_Exercise prompt_
Reproduce word for word, from the entries below, the line with "namespace State.GeometryValid", the line with "theorem height_eq (h", and every line between them, and nothing more.

_Material for this exercise_

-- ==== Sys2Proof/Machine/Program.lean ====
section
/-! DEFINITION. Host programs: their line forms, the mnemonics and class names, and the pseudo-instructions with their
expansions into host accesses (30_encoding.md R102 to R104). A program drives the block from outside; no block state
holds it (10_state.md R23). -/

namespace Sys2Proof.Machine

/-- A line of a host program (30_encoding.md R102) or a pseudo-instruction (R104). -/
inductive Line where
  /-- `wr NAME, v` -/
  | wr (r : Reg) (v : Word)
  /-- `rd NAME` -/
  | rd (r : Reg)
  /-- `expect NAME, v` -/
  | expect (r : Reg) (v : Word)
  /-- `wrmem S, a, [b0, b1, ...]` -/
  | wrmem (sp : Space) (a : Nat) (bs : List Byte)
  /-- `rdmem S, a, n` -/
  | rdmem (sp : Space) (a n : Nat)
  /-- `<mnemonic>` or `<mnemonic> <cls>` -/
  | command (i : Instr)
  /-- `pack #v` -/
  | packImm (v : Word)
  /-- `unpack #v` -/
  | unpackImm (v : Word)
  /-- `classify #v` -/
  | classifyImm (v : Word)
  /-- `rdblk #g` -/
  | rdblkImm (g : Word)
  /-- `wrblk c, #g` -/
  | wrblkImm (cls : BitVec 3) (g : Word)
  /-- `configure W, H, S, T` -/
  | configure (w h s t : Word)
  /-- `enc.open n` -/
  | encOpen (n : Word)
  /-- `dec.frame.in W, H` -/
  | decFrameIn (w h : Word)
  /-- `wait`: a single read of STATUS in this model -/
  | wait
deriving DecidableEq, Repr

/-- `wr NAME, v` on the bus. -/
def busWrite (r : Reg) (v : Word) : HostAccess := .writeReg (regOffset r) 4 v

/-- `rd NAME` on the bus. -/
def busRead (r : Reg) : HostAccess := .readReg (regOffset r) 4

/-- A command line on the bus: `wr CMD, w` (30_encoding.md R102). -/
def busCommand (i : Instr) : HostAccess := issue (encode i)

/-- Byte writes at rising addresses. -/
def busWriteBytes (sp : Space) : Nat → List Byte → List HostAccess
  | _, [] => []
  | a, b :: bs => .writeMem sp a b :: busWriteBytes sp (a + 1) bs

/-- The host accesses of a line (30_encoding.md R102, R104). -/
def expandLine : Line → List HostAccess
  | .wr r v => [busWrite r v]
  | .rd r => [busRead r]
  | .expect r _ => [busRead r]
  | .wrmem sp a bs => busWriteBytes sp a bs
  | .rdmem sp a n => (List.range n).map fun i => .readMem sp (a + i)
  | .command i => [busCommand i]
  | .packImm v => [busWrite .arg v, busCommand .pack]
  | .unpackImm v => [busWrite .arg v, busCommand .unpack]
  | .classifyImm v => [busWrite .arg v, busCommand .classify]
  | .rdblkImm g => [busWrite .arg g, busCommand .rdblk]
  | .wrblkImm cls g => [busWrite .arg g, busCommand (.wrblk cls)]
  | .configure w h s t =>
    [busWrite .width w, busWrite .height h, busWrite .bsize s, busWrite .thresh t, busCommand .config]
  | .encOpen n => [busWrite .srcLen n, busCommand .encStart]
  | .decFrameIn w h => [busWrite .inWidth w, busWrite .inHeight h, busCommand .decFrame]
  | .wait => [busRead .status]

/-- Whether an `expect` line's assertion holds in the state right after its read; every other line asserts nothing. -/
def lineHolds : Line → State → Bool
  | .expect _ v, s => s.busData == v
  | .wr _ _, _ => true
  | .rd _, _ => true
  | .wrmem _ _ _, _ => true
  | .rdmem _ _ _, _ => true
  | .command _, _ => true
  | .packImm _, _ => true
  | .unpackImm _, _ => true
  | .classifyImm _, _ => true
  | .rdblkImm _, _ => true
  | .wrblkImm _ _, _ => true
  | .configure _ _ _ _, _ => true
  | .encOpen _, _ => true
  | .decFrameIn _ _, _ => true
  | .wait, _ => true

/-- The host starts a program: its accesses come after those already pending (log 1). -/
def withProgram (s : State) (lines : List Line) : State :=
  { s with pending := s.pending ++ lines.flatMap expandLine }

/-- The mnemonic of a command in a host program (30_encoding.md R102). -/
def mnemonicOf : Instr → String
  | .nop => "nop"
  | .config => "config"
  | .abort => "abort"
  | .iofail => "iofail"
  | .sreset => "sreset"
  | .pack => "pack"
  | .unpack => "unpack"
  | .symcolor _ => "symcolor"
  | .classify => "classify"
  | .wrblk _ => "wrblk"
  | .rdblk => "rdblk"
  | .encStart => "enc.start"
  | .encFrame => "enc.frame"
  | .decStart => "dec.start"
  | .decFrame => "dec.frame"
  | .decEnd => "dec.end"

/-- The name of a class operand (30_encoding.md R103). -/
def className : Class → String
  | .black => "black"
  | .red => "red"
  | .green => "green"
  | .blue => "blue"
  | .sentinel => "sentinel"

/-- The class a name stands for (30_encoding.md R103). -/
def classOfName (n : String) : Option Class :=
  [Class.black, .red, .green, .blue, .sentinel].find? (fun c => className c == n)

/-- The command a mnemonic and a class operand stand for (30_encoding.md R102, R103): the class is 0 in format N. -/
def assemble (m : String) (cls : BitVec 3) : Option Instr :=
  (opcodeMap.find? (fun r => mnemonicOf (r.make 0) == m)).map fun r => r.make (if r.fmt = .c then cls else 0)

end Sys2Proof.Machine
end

--

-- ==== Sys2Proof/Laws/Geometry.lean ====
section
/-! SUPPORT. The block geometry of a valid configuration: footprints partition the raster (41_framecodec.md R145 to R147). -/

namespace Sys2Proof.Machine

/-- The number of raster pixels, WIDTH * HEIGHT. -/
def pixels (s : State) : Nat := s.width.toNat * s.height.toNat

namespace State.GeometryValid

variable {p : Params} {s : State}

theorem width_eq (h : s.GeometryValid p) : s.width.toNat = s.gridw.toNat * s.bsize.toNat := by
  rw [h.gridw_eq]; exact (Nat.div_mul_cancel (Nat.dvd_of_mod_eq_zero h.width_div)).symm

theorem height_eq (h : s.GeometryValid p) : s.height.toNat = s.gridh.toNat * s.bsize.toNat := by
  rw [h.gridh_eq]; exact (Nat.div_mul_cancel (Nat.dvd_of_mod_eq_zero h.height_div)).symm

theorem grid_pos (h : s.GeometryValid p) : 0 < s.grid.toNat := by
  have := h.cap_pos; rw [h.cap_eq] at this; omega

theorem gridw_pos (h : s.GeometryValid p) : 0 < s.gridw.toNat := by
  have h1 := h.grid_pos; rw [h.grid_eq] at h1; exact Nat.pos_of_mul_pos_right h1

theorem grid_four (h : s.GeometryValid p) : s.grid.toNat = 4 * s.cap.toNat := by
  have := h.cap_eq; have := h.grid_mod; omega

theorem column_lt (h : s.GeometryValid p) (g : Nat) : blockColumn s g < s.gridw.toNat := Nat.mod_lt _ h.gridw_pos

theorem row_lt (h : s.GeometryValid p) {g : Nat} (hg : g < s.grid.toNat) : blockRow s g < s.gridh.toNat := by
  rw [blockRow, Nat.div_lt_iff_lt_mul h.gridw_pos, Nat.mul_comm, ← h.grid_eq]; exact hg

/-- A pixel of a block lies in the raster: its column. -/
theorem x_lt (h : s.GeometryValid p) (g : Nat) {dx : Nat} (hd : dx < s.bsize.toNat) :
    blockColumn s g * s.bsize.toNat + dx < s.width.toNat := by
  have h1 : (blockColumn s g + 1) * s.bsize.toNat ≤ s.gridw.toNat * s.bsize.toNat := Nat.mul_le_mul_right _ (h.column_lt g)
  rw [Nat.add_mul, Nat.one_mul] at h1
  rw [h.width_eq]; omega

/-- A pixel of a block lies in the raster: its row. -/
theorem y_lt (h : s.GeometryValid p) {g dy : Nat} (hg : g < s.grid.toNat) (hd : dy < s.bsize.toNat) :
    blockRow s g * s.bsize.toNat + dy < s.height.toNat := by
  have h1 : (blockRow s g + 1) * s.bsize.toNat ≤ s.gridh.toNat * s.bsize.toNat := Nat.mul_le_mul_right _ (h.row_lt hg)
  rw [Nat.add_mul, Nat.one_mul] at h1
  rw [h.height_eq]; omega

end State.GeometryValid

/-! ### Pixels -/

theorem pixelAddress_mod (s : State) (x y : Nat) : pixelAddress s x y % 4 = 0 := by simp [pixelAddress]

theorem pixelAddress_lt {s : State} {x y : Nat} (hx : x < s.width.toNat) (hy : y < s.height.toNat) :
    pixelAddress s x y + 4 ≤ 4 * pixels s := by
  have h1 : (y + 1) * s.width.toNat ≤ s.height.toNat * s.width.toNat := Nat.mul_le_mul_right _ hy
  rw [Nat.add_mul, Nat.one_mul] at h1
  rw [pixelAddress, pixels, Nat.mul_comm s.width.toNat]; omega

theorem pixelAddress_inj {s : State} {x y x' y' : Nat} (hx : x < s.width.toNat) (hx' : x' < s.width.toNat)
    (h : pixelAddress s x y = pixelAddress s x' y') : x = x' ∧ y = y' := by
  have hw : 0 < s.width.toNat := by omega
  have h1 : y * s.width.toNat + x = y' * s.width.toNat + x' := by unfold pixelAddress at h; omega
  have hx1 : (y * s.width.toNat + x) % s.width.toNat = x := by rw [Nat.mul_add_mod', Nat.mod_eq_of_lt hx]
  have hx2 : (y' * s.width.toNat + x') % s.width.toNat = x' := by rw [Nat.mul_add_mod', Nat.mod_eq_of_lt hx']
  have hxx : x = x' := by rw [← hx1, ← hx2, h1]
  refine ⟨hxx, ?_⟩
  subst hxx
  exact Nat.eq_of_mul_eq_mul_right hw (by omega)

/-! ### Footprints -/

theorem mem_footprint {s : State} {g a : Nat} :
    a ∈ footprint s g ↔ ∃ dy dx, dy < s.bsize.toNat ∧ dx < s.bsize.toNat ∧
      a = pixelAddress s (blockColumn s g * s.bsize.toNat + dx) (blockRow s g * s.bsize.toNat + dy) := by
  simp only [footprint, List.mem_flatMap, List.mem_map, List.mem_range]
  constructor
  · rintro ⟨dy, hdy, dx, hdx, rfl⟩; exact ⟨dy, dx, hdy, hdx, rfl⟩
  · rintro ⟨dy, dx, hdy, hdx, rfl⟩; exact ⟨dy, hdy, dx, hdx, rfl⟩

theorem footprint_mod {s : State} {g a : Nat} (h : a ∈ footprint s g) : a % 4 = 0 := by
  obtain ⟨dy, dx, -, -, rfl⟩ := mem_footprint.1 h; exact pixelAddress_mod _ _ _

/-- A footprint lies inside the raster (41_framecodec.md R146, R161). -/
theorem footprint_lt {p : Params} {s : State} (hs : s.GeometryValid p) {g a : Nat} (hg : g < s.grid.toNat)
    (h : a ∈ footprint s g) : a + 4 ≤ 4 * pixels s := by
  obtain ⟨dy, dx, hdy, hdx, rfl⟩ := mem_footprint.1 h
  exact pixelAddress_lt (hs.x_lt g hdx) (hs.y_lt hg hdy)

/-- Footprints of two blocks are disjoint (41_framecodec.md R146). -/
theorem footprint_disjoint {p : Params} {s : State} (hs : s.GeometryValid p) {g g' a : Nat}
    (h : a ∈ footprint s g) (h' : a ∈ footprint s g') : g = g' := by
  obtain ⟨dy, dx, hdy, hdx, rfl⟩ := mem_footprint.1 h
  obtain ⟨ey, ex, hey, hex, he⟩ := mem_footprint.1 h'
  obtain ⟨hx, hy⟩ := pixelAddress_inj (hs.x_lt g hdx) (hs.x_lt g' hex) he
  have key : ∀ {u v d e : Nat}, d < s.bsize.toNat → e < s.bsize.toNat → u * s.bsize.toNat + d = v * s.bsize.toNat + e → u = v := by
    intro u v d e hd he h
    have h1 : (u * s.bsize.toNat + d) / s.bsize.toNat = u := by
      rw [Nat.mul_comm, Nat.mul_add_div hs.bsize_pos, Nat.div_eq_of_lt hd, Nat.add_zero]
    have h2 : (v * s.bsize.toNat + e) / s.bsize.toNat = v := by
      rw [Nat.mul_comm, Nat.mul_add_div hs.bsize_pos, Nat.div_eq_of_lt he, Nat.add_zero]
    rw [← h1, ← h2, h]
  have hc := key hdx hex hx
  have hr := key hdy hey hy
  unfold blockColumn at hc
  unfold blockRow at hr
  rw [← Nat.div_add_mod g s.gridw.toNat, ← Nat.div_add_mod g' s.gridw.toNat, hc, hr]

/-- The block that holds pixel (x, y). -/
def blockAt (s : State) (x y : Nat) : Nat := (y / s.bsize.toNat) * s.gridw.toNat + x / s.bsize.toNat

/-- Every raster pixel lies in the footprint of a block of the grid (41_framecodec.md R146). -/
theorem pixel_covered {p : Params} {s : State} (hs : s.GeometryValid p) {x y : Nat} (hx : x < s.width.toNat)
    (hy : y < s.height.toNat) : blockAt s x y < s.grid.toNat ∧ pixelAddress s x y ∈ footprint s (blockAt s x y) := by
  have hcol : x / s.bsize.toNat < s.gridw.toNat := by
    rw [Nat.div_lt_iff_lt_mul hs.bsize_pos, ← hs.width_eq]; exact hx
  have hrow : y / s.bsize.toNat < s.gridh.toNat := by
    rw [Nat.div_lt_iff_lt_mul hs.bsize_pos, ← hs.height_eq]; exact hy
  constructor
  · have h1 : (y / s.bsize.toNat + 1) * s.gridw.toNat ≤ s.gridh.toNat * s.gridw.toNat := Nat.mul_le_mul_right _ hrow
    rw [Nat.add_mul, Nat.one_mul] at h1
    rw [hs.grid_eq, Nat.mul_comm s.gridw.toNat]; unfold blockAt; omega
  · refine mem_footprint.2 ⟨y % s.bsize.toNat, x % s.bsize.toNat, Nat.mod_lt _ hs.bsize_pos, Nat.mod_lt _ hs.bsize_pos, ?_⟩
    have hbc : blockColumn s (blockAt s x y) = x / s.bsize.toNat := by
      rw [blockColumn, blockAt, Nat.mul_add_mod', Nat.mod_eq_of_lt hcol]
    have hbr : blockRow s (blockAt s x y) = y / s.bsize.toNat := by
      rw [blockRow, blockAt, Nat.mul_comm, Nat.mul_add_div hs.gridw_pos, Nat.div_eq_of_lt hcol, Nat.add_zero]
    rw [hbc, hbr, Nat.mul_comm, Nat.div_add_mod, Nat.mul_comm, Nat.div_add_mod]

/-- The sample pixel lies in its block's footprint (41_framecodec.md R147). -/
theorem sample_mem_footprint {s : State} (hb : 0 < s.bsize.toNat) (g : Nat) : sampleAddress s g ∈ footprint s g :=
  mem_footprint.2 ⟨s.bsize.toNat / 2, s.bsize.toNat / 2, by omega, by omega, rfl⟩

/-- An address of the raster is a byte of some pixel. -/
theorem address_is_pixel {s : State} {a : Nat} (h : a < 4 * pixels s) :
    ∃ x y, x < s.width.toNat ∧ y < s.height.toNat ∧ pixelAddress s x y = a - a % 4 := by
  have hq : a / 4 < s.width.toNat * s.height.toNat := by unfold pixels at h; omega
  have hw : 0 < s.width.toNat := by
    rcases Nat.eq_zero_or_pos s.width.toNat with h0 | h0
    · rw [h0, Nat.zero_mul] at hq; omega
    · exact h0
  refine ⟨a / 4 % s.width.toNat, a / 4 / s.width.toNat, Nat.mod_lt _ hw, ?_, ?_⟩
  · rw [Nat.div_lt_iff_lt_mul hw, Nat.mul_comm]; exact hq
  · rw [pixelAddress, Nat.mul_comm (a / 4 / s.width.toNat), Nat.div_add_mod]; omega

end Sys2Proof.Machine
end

_Exercise answer_
namespace State.GeometryValid

variable {p : Params} {s : State}

theorem width_eq (h : s.GeometryValid p) : s.width.toNat = s.gridw.toNat * s.bsize.toNat := by
  rw [h.gridw_eq]; exact (Nat.div_mul_cancel (Nat.dvd_of_mod_eq_zero h.width_div)).symm

theorem height_eq (h : s.GeometryValid p) : s.height.toNat = s.gridh.toNat * s.bsize.toNat := by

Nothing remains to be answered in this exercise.